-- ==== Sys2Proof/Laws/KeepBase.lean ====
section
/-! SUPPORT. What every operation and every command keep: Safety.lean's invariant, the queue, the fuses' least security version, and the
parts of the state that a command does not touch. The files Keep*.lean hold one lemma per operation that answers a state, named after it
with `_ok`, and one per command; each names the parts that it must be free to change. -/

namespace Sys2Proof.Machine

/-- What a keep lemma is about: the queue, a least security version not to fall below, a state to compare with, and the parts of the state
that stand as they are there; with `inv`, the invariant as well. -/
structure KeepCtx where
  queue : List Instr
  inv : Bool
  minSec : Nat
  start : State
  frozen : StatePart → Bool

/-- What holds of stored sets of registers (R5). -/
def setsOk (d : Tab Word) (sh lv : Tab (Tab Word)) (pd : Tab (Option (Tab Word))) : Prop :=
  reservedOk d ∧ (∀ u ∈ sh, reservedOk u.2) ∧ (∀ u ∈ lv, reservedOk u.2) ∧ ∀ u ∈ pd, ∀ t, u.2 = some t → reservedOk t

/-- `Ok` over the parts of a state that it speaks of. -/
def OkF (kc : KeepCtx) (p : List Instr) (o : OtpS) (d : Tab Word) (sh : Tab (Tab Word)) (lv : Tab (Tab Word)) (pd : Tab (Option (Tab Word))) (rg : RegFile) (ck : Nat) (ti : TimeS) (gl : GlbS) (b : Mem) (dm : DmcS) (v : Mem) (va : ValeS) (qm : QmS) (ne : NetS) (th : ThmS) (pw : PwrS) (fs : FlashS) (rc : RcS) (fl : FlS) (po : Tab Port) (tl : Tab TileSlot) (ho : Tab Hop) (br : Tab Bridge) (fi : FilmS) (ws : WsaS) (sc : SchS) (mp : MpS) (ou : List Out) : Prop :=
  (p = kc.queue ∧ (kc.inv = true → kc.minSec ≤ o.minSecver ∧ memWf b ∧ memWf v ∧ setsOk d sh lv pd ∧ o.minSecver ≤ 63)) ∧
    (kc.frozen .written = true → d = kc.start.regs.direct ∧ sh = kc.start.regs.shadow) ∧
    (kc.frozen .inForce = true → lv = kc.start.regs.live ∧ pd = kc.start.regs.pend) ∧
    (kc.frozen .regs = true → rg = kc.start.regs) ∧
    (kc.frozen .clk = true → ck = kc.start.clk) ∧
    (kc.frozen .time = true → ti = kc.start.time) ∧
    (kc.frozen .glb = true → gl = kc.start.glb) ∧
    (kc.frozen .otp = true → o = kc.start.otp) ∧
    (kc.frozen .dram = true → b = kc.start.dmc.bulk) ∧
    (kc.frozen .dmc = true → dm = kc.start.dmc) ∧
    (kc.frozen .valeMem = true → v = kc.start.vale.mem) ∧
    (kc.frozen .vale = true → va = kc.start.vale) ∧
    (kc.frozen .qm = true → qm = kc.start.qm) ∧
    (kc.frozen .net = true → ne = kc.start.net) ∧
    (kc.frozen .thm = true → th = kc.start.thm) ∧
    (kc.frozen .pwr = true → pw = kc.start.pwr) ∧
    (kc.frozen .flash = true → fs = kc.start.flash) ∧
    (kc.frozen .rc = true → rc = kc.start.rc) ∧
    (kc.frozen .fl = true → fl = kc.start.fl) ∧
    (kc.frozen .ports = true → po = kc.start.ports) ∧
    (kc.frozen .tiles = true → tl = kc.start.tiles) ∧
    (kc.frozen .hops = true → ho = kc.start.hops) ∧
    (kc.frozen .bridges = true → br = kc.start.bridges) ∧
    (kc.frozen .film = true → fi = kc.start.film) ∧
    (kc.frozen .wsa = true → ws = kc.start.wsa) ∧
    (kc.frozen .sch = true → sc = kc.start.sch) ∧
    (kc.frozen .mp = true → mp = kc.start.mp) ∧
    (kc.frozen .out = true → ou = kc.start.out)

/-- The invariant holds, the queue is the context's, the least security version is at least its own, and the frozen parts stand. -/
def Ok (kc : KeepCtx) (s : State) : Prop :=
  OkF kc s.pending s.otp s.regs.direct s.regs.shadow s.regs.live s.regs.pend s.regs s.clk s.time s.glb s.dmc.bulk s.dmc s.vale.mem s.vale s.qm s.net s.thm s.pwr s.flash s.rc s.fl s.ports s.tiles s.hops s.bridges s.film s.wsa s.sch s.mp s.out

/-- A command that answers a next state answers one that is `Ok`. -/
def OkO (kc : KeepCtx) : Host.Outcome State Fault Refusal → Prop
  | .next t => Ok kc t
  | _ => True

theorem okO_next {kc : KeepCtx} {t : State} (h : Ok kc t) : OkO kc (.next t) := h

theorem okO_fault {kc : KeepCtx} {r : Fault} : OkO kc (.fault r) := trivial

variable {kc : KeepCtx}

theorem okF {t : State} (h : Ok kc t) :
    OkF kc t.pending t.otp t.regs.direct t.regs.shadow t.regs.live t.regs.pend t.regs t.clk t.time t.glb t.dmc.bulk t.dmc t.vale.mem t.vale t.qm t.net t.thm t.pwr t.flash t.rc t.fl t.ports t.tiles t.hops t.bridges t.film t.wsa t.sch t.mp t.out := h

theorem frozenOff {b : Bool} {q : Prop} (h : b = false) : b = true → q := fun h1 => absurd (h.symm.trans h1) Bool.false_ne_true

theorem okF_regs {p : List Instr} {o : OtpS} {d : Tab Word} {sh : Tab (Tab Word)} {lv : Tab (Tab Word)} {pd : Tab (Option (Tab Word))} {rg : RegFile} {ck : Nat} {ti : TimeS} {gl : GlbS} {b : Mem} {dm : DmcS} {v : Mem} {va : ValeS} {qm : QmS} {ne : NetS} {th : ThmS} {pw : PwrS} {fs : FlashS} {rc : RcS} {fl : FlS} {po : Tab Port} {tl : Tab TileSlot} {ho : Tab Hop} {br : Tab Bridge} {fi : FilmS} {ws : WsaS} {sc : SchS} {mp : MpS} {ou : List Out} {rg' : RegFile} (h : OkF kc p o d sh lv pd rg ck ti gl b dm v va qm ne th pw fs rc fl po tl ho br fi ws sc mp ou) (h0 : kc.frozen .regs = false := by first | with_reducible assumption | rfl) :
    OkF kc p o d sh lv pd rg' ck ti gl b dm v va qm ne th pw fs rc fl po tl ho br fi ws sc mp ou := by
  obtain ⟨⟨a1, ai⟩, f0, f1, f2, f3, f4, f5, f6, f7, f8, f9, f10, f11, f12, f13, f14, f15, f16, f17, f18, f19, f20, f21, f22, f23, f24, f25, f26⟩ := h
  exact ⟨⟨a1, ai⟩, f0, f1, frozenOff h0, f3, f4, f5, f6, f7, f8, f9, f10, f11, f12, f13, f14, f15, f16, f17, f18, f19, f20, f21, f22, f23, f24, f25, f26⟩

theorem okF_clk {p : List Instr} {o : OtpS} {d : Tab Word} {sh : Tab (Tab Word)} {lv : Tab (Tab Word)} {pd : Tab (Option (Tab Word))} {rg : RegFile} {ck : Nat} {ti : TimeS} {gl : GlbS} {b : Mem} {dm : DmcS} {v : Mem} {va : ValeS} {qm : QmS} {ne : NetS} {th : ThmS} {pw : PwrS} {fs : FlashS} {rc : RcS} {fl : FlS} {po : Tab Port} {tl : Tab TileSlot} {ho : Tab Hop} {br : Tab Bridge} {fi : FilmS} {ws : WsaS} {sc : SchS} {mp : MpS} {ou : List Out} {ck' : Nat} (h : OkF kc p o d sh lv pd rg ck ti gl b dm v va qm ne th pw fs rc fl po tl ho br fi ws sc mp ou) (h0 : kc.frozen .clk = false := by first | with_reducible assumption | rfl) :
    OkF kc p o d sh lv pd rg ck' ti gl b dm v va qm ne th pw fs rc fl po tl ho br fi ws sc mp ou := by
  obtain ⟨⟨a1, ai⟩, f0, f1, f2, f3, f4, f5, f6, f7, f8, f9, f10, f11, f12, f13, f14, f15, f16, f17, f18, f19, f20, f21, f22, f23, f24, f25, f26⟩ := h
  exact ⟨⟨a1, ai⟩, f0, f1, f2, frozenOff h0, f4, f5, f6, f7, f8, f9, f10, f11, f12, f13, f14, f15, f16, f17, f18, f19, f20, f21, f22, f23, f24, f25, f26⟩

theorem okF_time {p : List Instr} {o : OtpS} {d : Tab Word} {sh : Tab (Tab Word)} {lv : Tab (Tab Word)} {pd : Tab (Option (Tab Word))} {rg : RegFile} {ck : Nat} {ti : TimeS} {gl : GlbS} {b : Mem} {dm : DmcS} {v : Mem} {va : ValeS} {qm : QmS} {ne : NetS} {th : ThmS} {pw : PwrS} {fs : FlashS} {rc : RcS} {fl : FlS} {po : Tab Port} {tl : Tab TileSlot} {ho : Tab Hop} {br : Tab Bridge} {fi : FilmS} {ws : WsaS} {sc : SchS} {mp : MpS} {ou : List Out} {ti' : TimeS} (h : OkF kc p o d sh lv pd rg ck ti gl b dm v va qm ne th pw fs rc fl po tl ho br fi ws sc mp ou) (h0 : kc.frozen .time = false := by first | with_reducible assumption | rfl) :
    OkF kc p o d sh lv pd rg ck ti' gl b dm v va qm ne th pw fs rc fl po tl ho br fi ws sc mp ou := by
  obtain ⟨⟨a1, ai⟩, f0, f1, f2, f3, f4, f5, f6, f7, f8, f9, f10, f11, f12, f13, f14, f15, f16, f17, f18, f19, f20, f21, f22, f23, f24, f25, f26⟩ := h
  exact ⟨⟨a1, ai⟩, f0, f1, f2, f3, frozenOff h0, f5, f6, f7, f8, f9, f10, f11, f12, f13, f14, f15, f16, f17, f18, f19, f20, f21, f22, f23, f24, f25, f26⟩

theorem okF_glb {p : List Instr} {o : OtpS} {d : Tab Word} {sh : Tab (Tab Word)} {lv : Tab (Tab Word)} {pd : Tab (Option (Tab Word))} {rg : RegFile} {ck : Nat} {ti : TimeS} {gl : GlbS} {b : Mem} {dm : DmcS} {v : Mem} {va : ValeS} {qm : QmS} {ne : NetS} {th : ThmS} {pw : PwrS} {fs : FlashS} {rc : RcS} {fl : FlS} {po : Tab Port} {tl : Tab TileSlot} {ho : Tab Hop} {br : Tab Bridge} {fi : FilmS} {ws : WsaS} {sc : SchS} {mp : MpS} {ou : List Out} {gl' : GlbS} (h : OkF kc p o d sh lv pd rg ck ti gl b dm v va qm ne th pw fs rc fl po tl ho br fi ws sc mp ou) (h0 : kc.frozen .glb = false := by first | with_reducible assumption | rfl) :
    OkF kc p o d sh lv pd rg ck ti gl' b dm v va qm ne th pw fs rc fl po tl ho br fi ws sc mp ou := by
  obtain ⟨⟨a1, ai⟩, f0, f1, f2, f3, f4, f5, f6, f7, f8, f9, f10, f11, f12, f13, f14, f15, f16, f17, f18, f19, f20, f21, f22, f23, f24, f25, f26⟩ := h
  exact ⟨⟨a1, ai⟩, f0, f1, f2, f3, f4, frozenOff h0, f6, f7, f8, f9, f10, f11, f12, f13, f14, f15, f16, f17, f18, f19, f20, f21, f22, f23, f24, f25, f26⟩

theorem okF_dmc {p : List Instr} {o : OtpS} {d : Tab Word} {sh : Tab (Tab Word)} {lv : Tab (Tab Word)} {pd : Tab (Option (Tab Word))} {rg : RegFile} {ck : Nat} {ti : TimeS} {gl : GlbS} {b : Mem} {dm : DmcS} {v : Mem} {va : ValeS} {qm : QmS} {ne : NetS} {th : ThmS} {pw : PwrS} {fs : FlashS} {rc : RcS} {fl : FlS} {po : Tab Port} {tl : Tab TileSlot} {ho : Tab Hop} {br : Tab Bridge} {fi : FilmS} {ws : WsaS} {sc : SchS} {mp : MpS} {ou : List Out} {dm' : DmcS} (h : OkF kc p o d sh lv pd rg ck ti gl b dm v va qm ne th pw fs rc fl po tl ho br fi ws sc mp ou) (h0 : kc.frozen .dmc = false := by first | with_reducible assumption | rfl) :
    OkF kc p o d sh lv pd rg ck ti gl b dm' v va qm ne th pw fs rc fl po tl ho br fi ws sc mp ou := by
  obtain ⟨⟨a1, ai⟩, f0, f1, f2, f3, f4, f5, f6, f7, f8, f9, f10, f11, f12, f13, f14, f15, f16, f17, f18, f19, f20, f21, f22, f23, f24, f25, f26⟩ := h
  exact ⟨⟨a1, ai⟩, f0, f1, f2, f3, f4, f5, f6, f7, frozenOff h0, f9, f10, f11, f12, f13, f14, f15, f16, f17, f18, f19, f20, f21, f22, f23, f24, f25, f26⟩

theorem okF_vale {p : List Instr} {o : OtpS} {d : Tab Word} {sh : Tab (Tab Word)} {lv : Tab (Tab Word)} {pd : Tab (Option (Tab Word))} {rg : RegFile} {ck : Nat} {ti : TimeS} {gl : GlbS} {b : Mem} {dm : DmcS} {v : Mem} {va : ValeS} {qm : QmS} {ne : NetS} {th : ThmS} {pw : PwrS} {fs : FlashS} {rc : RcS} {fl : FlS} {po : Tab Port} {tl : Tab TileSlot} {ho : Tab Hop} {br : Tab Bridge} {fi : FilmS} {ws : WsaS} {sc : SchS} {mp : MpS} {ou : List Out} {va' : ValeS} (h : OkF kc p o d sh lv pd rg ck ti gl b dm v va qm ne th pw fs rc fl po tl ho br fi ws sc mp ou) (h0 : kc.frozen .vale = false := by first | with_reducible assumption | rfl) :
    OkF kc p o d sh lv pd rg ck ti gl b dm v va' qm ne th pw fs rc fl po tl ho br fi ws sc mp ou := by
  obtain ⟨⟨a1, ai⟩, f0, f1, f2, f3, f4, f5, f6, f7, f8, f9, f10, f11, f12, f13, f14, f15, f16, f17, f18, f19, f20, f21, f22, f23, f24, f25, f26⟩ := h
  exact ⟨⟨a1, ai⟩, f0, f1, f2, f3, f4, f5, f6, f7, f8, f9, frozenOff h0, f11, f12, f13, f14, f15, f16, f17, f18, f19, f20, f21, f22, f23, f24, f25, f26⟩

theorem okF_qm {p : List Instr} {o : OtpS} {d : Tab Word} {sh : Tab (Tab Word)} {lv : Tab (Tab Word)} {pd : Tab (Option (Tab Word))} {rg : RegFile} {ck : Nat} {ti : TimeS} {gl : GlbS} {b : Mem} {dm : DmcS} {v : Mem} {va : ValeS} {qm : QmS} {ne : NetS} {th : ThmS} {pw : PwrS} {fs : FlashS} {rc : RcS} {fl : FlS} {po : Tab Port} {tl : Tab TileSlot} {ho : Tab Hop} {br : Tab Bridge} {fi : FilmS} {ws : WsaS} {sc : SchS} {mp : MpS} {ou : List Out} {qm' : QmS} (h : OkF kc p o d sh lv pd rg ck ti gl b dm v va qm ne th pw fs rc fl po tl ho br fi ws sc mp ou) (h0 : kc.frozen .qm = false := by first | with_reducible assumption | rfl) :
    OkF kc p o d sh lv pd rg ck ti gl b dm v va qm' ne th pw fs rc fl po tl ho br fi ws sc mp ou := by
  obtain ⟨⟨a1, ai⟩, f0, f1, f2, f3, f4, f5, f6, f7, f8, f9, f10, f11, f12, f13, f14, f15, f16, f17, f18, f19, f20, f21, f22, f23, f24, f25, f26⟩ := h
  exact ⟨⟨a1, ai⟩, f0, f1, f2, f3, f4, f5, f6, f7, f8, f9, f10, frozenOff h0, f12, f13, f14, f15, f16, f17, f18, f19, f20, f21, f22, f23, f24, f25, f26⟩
● ● ● ●
▶ WHAT YOU WILL DO
Give the number of lines above that contain "security", and nothing more.

▶ RESPONSE AREA
3